Without DCGM metrics, you're flying blind. With them, you can see memory pressure in real time, spot thermal issues before they cascade into latency spikes that affect your SLA, and catch XID errors before they affect production accuracy.

Deploying DCGM Exporter

The DCGM exporter runs as a DaemonSet in your Kubernetes cluster, collecting metrics from every GPU on every node.

yaml

apiVersion: v1
kind: ConfigMap
metadata:
  name: dcgm-exporter-config
  namespace: monitoring
data:
  default_counters.csv: |
    DCGM_FI_DEV_SM_CLOCK,1000,0
    DCGM_FI_DEV_GPU_CLOCK,0,1000
    DCGM_FI_DEV_MEMORY_CLOCK,0,1000
    DCGM_FI_DEV_GPU_UTIL,1000,0
    DCGM_FI_DEV_FB_USED,1000,0
    DCGM_FI_DEV_FB_FREE,1000,0
    DCGM_FI_DEV_GPU_TEMP,1000,0
    DCGM_FI_DEV_POWER_USAGE,1000,0
    DCGM_FI_DEV_PCIE_REPLAY_COUNTER,1000,0
    DCGM_FI_DEV_XID_ERRORS,1000,0
---
apiVersion: apps/v1
kind: DaemonSet
metadata:
  name: dcgm-exporter
  namespace: monitoring
spec:
  selector:
    matchLabels:
      app: dcgm-exporter
  template:
    metadata:
      labels:
        app: dcgm-exporter
    spec:
      nodeSelector:
        accelerator: nvidia-gpu
      tolerations:
        - effect: NoSchedule
          key: nvidia.com/gpu
          operator: Exists
      containers:
        - name: dcgm-exporter
          image: nvidia/dcgm-exporter:3.1.2-3.1.4-ubuntu20.04
          ports:
            - containerPort: 9400
              name: metrics
          securityContext:
            privileged: true
          volumeMounts:
            - name: pod-resources
              mountPath: /var/lib/kubelet/pod-resources
            - name: config
              mountPath: /etc/dcgm-exporter
          env:
            - name: DCGM_EXPORTER_INTERVAL
              value: "30000"
            - name: DCGM_EXPORTER_KUBERNETES
              value: "true"
      volumes:
        - name: pod-resources
          hostPath:
            path: /var/lib/kubelet/pod-resources
        - name: config
          configMap:
            name: dcgm-exporter-config
---
apiVersion: v1
kind: Service
metadata:
  name: dcgm-exporter
  namespace: monitoring
spec:
  selector:
    app: dcgm-exporter
  ports:
    - port: 9400
      targetPort: 9400

The ConfigMap defines which metrics DCGM should export. Each line represents a metric: the first column is the metric ID, and the subsequent numbers define measurement intervals. The DaemonSet ensures every node with a GPU label gets an exporter instance. The privileged: true security context is required - DCGM needs low-level GPU access. The volume mount to /var/lib/kubelet/pod-resources is crucial: it lets DCGM map GPU usage back to specific pods and containers.

Key GPU Metrics to Track

Once deployed, you'll collect a range of metrics that tell you the complete story of your GPU health. Each metric answers a specific question about what's happening on your hardware.

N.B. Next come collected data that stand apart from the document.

/-- R70: "If WIDTH = 0 or WIDTH > 32, READ raises INVALID_WIDTH", whatever the position and the length. -/
def Obligations.ReadChecksTheWidth : Prop :=
  ∀ (s : State) (pos width : Nat), s.v = .loaded → width = 0 ∨ 32 < width →
    exec (.read pos width) s = .next { s with outbox := s.outbox ++ [0x4000000000000000#64] }

/-- R71: "if `POS + WIDTH > TOTAL` READ raises OUT_OF_RANGE", on exact naturals, and `POS + WIDTH = TOTAL` is in range: with a
legal width, one of the two clauses holds. -/
def Obligations.ReadChecksTheRange : Prop :=
  ∀ (s : State) (pos width : Nat), s.v = .loaded → 1 ≤ width → width ≤ 32 →
    (8 * s.len.toNat < pos + width →
      exec (.read pos width) s = .next { s with outbox := s.outbox ++ [0x2000000000000000#64] }) ∧
    (pos + width ≤ 8 * s.len.toNat →
      ∃ t r, exec (.read pos width) s = .next t ∧ t.outbox = s.outbox ++ [r] ∧ r.extractLsb 63 61 = 0#3)

/-- R76: "READ writes neither V, LEN nor BUF on any path", and two READs with the same operands, with V, LEN and BUF the same,
return the same response word, whatever else happened in between. -/
def Obligations.ReadIsPure : Prop :=
  ∀ (s : State) (pos width : Nat), ∃ r : Word, ∀ t : State, t.v = s.v → t.len = s.len → t.buf = s.buf →
    exec (.read pos width) t = .next { t with outbox := t.outbox ++ [r] }

/-- R79: an OK result is below 2^WIDTH, and depends only on POS, WIDTH and `BUF[b .. b+n-1]`: two blocks in any two states that
agree on those bytes give the same response. -/
def Obligations.ReadDependsOnItsSpanOnly : Prop :=
  ∀ (s t : State) (pos width : Nat),
    s.v = .loaded → t.v = .loaded → 1 ≤ width → width ≤ 32 → pos + width ≤ 8 * s.len.toNat → pos + width ≤ 8 * t.len.toNat →
    (∀ j < spanBytes pos width, s.buf.readByte (startByte pos + j) = t.buf.readByte (startByte pos + j)) →
    ∃ d : BitVec 48, exec (.read pos width) s = .next { s with outbox := s.outbox ++ [responseWord .ok d] } ∧
      exec (.read pos width) t = .next { t with outbox := t.outbox ++ [responseWord .ok d] } ∧
      d.toNat < 2 ^ width ∧ 2 ^ width ≤ 2 ^ 32

/-- R35: a READ of width `w1 + w2` at `p` returns `(v1 * 2^w2) + v2`, where `v1` is the READ of width `w1` at `p` and `v2` the READ
of width `w2` at `p + w1`. -/
def Obligations.WideReadIsItsPartsConcatenated : Prop :=
  ∀ (s : State) (p w1 w2 : Nat),
    s.v = .loaded → 1 ≤ w1 → 1 ≤ w2 → w1 + w2 ≤ 32 → p + w1 + w2 ≤ 8 * s.len.toNat →
    ∃ v1 v2 v : BitVec 48,
      exec (.read p w1) s = .next { s with outbox := s.outbox ++ [responseWord .ok v1] } ∧
      exec (.read (p + w1) w2) s = .next { s with outbox := s.outbox ++ [responseWord .ok v2] } ∧
      exec (.read p (w1 + w2)) s = .next { s with outbox := s.outbox ++ [responseWord .ok v] } ∧
      v.toNat = v1.toNat * 2 ^ w2 + v2.toNat

/-- R9 and R32: buffer bit offset `i` lies in byte `i div 8`, at `i mod 8` from its most significant bit, so offset 8k is bit 7 of
`BUF[k]` and offset 8k + 7 its bit 0. -/
def Obligations.OneBitReadsFollowTheBitOrder : Prop :=
  ∀ (s : State) (i : Nat), s.v = .loaded → i < 8 * s.len.toNat →
    exec (.read i 1) s =
      .next { s with
        outbox := s.outbox ++
          [responseWord .ok (if (s.buf.readByte (i / 8)).getLsbD (7 - i % 8) then 1 else 0)] }

/-- R33 and R78's last corner: a READ of n whole bytes from byte b returns those bytes, the byte of lowest index most
significant. -/
def Obligations.ByteAlignedReadIsBigEndian : Prop :=
  ∀ (s : State) (b n : Nat), s.v = .loaded → 1 ≤ n → n ≤ 4 → b + n ≤ s.len.toNat →
    ∃ d : BitVec 48, exec (.read (8 * b) (8 * n)) s = .next { s with outbox := s.outbox ++ [responseWord .ok d] } ∧
      d.toNat = ∑ j ∈ Finset.range n, (s.buf.readByte (b + j)).toNat * 256 ^ (n - 1 - j)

The first metric you need is SM utilization, which tells you if the GPU is actually doing work. Streaming multiprocessor utilization ranges from 0 to 100 percent. A busy model inference should show 80 to 95 percent here. If you're seeing 20 percent, your GPU is sitting idle waiting for data, which means your data loading pipeline is your bottleneck, not the GPU itself. This metric immediately tells you whether to optimize GPU kernels or optimize data loading.

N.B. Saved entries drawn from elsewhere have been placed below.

-- ==== Sys2Proof/Laws/Exec.lean ====
section
/-! SUPPORT. What each meaning can do, said once: if it answers a next state, then one of these cases holds. -/

namespace Sys2Proof.Machine

theorem spanBytes_eq (pos width : Nat) : spanBytes pos width = (pos % 8 + width + 7) / 8 := rfl

/-- A READ that answers changes nothing but the responses. -/
theorem execRead_frame {pos width : Nat} {s t : State} (h : execRead pos width s = .next t) :
    ∃ st d, t = s.push (responseWord st d) ∧ (st ≠ .ok → d = 0) := by
  unfold execRead at h
  split at h
  · cases h; exact ⟨_, _, rfl, fun _ => rfl⟩
  · split at h
    · cases h; exact ⟨_, _, rfl, fun _ => rfl⟩
    · split at h
      · cases h; exact ⟨_, _, rfl, fun _ => rfl⟩
      · split at h
        · cases h
        · cases h; exact ⟨_, _, rfl, fun h => absurd rfl h⟩

/-- The three ways CONSTRUCT answers. -/
theorem execConstruct_cases {len : Nat} {payload : List Byte} {s t : State}
    (h : execConstruct len payload s = .next t) :
    (s.v = .loaded ∧ t = s.push (responseWord .alreadyConstructed 0)) ∨
    (s.v = .empty ∧ s.lmax < len ∧ t = s.push (responseWord .capacityExceeded 0)) ∨
    (s.v = .empty ∧ len ≤ s.lmax ∧ ∃ u, memWriteAll s 0 payload = some u ∧
      t = ((u.setLen (BitVec.ofNat 48 len)).setV .loaded).push (responseWord .ok 0)) := by
  unfold execConstruct at h
  split at h
  · cases h; exact .inl ⟨‹_›, rfl⟩
  · have hv : s.v = .empty := by cases hs : s.v <;> simp_all
    split at h
    · cases h; exact .inr (.inl ⟨hv, ‹_›, rfl⟩)
    · split at h
      · cases h
      · cases h; exact .inr (.inr ⟨hv, by omega, _, ‹_›, rfl⟩)

/-- The two ways DESTROY answers. -/
theorem execDestroy_cases {s t : State} (h : execDestroy s = .next t) :
    (s.v = .empty ∧ t = s.push (responseWord .notConstructed 0)) ∨
    (s.v = .loaded ∧ t = (s.setV .empty).push (responseWord .ok 0)) := by
  unfold execDestroy at h
  split at h
  · cases h; exact .inl ⟨‹_›, rfl⟩
  · cases h
    exact .inr ⟨by cases hs : s.v <;> simp_all, rfl⟩

end Sys2Proof.Machine
end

GPU memory tracking requires two metrics working together. Framebuffer memory used tells you how much of your GPU's memory is currently allocated. Framebuffer memory free tells you how much is available. Together, they let you calculate memory pressure. When memory used is at 95 percent or higher, you're walking a tightrope. You have almost no headroom for dynamic allocations, and memory fragmentation becomes critical. Watch the free memory trend over time. If it's consistently declining as your system runs, fragmentation is happening.

Power consumption is a window into thermal health. Your GPU draws a certain amount of power when running at full clock speed. If you see power consumption suddenly drop while utilization stays high, thermal throttling is almost certainly happening. The firmware detected high temperatures and dialed down the clock speed to reduce heat output. This is your warning sign to investigate cooling or to reduce the workload on that GPU.

Finally, XID errors are critical. This counter should never increase in a healthy system. Any increase means the GPU experienced an internal error. Even if the GPU recovered, you've got a reliability problem. Set your alert threshold to any increase at all. These metrics are automatically tagged with GPU, node, and other Kubernetes labels so you can drill down by node or GPU and understand which specific hardware is having problems.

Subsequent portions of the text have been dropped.